[Records shown Boundary: Start]
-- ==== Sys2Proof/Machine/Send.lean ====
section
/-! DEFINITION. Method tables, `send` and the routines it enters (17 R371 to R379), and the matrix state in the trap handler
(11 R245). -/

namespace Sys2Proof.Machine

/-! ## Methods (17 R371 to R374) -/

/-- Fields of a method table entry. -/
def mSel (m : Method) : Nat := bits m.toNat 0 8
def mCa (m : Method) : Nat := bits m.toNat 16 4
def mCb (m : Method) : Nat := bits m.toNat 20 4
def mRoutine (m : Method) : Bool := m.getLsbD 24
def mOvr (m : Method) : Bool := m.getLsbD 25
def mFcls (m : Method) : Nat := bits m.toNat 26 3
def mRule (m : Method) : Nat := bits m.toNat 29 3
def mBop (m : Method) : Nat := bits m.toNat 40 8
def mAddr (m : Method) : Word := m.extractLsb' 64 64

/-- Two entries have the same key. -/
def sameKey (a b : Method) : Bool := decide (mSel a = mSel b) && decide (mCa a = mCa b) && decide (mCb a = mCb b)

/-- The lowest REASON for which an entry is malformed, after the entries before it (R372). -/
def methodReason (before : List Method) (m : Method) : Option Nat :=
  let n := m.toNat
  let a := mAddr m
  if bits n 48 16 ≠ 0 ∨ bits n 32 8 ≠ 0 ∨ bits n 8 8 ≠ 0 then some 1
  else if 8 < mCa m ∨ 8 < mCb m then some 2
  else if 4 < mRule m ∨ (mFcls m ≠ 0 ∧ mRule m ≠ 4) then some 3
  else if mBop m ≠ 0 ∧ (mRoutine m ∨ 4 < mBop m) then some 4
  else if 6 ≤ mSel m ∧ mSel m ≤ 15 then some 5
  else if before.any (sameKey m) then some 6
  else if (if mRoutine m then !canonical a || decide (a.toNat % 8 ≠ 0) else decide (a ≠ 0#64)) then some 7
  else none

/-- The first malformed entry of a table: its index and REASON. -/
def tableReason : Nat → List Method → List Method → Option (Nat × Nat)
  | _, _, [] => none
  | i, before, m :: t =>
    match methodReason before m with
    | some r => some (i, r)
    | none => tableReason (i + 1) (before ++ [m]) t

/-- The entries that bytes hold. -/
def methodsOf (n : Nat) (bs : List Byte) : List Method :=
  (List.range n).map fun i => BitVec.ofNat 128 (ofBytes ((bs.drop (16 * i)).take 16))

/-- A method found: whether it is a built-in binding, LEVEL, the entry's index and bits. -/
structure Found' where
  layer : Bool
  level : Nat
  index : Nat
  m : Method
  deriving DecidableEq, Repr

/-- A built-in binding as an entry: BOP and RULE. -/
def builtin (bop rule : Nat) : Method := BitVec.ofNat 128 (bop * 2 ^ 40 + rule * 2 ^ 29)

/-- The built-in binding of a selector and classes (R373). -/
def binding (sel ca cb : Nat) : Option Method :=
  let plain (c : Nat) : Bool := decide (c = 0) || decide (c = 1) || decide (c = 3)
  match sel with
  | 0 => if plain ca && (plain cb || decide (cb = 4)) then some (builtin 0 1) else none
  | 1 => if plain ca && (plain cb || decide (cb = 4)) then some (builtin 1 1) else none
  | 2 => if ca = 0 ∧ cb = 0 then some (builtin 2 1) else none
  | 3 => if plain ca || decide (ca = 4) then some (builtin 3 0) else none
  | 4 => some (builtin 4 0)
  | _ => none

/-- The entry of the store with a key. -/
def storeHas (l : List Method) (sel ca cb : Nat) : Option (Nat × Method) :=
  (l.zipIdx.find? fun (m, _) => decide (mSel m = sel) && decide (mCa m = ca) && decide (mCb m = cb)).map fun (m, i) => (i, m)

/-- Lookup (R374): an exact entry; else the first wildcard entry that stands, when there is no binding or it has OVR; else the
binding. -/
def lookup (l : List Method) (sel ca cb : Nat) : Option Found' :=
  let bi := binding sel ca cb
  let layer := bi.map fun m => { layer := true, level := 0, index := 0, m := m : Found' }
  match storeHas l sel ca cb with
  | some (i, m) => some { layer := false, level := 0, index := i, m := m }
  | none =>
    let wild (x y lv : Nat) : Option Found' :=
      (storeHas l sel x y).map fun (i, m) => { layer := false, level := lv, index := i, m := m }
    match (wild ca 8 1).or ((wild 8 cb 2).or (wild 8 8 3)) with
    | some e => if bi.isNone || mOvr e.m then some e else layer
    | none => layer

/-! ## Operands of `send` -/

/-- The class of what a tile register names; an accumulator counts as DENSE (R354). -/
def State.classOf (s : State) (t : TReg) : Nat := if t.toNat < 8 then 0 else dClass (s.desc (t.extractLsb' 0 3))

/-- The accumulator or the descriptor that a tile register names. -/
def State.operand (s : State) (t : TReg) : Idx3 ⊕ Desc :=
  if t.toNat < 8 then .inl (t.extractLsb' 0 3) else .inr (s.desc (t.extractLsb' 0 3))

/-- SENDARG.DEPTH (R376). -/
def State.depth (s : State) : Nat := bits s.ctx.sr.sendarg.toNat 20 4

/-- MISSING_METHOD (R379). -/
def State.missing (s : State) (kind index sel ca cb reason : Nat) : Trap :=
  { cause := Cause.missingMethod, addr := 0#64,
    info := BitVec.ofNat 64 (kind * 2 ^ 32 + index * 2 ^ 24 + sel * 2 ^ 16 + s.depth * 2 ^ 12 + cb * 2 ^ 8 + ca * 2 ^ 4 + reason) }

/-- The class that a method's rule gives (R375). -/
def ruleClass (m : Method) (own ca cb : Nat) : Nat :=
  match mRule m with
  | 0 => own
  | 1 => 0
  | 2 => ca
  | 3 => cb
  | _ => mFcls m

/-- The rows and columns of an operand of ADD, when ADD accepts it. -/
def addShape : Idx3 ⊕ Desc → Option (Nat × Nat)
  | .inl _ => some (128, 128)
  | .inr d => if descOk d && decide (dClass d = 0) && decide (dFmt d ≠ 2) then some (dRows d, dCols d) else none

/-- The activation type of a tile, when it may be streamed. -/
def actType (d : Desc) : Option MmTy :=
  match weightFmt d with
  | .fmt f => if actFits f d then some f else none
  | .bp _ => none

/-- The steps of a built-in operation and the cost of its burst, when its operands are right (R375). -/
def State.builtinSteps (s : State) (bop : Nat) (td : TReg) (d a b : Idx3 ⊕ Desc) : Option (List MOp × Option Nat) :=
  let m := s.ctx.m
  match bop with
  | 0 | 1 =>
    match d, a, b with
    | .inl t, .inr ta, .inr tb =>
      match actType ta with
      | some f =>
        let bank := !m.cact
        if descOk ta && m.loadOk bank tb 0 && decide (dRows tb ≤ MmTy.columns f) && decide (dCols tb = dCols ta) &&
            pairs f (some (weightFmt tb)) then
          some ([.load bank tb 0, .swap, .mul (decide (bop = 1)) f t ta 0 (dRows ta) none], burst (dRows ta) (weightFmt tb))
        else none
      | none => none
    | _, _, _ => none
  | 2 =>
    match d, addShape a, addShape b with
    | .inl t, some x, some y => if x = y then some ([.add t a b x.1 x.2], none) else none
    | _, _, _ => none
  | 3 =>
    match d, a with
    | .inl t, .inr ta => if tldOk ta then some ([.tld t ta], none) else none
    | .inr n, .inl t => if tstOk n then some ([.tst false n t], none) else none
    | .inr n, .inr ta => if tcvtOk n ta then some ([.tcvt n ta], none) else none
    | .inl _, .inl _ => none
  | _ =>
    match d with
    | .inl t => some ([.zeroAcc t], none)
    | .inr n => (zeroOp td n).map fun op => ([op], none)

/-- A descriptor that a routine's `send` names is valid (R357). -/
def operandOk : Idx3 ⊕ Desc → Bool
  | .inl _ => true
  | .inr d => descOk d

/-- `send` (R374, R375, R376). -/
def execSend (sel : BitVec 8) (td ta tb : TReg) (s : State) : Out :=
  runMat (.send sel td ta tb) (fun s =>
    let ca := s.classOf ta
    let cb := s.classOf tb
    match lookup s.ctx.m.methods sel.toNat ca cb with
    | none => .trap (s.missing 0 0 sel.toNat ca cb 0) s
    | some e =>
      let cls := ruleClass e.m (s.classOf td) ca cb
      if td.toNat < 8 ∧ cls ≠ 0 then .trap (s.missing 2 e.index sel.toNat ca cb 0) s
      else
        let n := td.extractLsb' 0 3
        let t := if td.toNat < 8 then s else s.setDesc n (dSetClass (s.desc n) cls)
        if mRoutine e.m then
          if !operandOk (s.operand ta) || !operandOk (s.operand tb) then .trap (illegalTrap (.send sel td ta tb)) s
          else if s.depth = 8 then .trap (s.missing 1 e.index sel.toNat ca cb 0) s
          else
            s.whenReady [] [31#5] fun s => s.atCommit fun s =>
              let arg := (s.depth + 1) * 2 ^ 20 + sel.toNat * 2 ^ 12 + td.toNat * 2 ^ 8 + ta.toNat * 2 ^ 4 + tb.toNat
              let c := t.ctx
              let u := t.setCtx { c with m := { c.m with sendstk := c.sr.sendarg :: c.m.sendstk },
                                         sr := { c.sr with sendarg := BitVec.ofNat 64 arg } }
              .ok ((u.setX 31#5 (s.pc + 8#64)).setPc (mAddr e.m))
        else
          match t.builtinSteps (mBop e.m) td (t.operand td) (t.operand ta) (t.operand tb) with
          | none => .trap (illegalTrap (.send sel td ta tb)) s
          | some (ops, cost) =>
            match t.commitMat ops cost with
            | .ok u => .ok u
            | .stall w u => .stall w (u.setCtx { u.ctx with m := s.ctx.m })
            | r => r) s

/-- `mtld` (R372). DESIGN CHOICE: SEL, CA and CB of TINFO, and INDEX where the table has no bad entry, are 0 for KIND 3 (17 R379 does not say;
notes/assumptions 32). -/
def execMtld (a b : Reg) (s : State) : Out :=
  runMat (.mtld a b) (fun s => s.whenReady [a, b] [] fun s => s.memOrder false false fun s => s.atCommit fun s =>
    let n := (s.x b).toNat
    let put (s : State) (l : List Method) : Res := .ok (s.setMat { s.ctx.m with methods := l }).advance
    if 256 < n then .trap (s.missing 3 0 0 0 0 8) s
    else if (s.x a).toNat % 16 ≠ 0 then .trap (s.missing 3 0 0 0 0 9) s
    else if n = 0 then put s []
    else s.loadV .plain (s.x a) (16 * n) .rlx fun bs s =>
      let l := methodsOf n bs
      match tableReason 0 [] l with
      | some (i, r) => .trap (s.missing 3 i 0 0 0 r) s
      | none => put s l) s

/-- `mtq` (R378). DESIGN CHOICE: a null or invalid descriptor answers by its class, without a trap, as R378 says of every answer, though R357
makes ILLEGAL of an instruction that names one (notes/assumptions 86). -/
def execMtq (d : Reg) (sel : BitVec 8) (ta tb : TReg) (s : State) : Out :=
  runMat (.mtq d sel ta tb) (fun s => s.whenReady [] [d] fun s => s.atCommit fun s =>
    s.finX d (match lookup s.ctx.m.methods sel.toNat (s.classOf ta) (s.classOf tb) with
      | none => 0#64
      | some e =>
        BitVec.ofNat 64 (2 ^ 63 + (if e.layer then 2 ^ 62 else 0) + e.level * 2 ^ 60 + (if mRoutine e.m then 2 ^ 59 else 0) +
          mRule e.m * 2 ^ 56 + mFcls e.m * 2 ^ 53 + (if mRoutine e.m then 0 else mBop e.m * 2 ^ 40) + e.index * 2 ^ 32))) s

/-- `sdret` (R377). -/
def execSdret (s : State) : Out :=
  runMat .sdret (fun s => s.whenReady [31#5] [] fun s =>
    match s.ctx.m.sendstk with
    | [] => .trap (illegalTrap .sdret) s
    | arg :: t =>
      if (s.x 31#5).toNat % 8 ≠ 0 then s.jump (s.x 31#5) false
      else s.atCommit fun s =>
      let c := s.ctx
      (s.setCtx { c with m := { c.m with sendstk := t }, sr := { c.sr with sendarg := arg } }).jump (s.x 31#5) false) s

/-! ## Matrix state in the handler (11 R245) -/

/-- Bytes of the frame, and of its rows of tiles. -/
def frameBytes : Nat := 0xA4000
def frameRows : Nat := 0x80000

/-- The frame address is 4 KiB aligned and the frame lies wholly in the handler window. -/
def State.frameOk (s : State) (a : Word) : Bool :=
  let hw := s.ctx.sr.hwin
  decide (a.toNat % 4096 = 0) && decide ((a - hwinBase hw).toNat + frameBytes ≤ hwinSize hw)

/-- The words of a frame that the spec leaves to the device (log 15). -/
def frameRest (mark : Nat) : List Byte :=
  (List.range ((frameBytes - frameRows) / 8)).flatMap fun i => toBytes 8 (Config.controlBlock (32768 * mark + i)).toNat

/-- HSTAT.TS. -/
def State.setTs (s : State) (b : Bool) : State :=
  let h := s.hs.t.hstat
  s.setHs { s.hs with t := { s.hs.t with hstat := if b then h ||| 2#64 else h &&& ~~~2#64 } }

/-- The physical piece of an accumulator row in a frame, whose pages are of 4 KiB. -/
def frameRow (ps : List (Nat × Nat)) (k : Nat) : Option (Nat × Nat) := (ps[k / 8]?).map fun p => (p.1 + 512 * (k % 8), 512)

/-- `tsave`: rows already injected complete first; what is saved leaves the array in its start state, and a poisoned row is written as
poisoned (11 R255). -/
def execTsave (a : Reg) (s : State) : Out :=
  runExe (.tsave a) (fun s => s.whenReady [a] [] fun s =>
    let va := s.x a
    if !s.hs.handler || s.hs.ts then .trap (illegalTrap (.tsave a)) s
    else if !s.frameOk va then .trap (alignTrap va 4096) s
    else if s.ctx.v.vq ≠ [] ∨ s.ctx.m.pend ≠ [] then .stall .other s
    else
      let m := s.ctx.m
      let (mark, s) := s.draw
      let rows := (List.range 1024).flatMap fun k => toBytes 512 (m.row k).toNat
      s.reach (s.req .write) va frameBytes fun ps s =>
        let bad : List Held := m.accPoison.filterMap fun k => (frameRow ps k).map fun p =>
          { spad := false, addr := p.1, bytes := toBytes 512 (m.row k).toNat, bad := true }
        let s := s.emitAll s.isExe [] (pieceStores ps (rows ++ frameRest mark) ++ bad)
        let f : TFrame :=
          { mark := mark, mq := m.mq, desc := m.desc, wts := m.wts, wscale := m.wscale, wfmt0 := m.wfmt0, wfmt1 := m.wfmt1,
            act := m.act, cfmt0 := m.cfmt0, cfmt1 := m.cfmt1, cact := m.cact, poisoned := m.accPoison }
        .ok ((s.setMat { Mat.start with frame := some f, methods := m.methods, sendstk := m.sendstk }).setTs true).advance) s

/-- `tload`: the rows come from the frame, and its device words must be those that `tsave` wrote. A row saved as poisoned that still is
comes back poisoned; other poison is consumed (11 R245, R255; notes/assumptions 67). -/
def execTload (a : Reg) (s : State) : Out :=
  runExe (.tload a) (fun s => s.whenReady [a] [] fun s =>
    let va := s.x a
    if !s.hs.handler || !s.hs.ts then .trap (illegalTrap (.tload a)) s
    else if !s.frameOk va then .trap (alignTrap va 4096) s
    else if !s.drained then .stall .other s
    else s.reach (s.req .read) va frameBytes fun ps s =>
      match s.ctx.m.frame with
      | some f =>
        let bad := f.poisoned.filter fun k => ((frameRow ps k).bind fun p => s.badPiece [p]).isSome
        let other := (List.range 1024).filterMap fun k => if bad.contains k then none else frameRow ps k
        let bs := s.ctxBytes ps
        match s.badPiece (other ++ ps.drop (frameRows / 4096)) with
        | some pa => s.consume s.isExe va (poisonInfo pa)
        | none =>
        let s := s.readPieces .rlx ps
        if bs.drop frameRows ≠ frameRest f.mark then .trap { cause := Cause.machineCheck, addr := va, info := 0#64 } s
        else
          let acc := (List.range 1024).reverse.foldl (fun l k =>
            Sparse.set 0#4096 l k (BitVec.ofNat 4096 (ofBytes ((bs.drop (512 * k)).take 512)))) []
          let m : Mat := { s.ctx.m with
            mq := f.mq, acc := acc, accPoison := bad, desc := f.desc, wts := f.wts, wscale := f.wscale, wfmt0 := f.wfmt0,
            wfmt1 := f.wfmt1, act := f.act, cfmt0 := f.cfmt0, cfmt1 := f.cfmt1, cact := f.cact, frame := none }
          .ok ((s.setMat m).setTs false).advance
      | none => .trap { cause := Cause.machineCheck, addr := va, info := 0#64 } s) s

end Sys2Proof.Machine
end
[Records shown Boundary: End]
[Records shown Boundary: Start]
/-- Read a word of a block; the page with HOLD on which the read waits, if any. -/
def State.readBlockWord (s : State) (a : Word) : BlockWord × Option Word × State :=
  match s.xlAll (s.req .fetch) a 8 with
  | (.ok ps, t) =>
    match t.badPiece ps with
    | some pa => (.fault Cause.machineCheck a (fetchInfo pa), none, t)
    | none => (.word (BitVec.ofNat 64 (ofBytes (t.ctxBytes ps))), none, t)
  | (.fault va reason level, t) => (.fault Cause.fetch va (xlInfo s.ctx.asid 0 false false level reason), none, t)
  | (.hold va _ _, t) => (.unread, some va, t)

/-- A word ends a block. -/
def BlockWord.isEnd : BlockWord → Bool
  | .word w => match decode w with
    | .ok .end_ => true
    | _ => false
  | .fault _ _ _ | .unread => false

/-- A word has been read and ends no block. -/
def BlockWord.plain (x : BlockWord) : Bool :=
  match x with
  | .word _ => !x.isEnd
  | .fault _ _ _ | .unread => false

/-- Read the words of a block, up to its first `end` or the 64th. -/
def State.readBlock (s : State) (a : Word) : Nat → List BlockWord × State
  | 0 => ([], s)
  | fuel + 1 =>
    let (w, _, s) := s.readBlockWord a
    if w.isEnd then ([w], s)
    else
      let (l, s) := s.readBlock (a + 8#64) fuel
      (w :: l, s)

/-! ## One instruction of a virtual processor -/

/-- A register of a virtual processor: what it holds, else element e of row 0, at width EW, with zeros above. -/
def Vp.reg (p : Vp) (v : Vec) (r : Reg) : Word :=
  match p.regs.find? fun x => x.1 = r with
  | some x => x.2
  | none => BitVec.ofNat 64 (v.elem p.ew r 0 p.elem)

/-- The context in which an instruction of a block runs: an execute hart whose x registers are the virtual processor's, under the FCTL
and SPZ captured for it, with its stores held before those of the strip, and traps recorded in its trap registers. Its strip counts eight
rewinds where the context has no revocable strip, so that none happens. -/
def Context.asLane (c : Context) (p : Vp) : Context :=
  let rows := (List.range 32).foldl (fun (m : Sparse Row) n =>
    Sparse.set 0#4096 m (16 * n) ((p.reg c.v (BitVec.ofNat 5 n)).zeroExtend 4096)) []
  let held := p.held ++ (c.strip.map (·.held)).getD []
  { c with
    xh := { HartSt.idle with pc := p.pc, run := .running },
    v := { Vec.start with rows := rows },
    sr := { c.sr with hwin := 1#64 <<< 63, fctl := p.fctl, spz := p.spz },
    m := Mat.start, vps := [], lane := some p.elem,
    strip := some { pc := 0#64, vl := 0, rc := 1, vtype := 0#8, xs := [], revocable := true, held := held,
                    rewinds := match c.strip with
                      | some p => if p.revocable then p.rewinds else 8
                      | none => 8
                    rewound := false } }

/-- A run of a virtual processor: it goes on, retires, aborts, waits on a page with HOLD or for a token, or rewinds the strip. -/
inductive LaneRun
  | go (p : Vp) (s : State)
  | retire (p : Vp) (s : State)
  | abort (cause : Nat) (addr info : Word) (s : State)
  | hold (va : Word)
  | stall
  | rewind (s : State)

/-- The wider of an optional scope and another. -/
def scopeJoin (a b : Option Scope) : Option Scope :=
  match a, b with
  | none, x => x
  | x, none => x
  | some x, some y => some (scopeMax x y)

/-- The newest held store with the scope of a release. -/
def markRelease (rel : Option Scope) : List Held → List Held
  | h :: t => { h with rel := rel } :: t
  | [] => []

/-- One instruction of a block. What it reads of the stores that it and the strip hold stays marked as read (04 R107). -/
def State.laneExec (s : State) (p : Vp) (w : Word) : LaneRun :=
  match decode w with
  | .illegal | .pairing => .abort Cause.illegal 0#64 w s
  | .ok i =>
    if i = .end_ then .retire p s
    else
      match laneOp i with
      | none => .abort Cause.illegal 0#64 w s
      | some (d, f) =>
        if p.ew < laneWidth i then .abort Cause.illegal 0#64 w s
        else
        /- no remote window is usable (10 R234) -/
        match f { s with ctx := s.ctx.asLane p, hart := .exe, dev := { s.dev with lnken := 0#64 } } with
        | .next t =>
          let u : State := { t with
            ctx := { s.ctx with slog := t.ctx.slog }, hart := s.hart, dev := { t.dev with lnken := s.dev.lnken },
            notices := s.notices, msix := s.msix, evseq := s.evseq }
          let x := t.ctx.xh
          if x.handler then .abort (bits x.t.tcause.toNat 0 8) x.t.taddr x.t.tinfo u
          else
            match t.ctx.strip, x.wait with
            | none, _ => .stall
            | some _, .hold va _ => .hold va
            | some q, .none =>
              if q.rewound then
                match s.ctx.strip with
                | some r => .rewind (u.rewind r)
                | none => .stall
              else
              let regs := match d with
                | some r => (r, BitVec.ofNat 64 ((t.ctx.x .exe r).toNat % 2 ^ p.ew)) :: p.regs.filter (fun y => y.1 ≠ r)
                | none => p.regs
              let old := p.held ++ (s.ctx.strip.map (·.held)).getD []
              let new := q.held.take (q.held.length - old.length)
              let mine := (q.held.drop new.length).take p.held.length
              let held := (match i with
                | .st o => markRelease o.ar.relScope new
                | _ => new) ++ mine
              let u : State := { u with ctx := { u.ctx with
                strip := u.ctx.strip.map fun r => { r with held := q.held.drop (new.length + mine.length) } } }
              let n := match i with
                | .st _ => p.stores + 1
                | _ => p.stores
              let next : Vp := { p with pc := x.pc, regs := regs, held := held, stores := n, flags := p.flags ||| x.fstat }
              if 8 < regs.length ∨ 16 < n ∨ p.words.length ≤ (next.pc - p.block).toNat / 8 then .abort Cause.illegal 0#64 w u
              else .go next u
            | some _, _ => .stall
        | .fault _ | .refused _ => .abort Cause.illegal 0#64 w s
[Records shown Boundary: End]
- [The problem] Of the lines above, retype only those from the line containing "1 1) else none" through the line containing "match (wild ca", including both, exactly.

- [Response below]
  | 1 => if plain ca && (plain cb || decide (cb = 4)) then some (builtin 1 1) else none
  | 2 => if ca = 0 ∧ cb = 0 then some (builtin 2 1) else none
  | 3 => if plain ca || decide (ca = 4) then some (builtin 3 0) else none
  | 4 => some (builtin 4 0)
  | _ => none

/-- The entry of the store with a key. -/
def storeHas (l : List Method) (sel ca cb : Nat) : Option (Nat × Method) :=
  (l.zipIdx.find? fun (m, _) => decide (mSel m = sel) && decide (mCa m = ca) && decide (mCb m = cb)).map fun (m, i) => (i, m)

/-- Lookup (R374): an exact entry; else the first wildcard entry that stands, when there is no binding or it has OVR; else the
binding. -/
def lookup (l : List Method) (sel ca cb : Nat) : Option Found' :=
  let bi := binding sel ca cb
  let layer := bi.map fun m => { layer := true, level := 0, index := 0, m := m : Found' }
  match storeHas l sel ca cb with
  | some (i, m) => some { layer := false, level := 0, index := i, m := m }
  | none =>
    let wild (x y lv : Nat) : Option Found' :=
      (storeHas l sel x y).map fun (i, m) => { layer := false, level := lv, index := i, m := m }
    match (wild ca 8 1).or ((wild 8 cb 2).or (wild 8 8 3)) with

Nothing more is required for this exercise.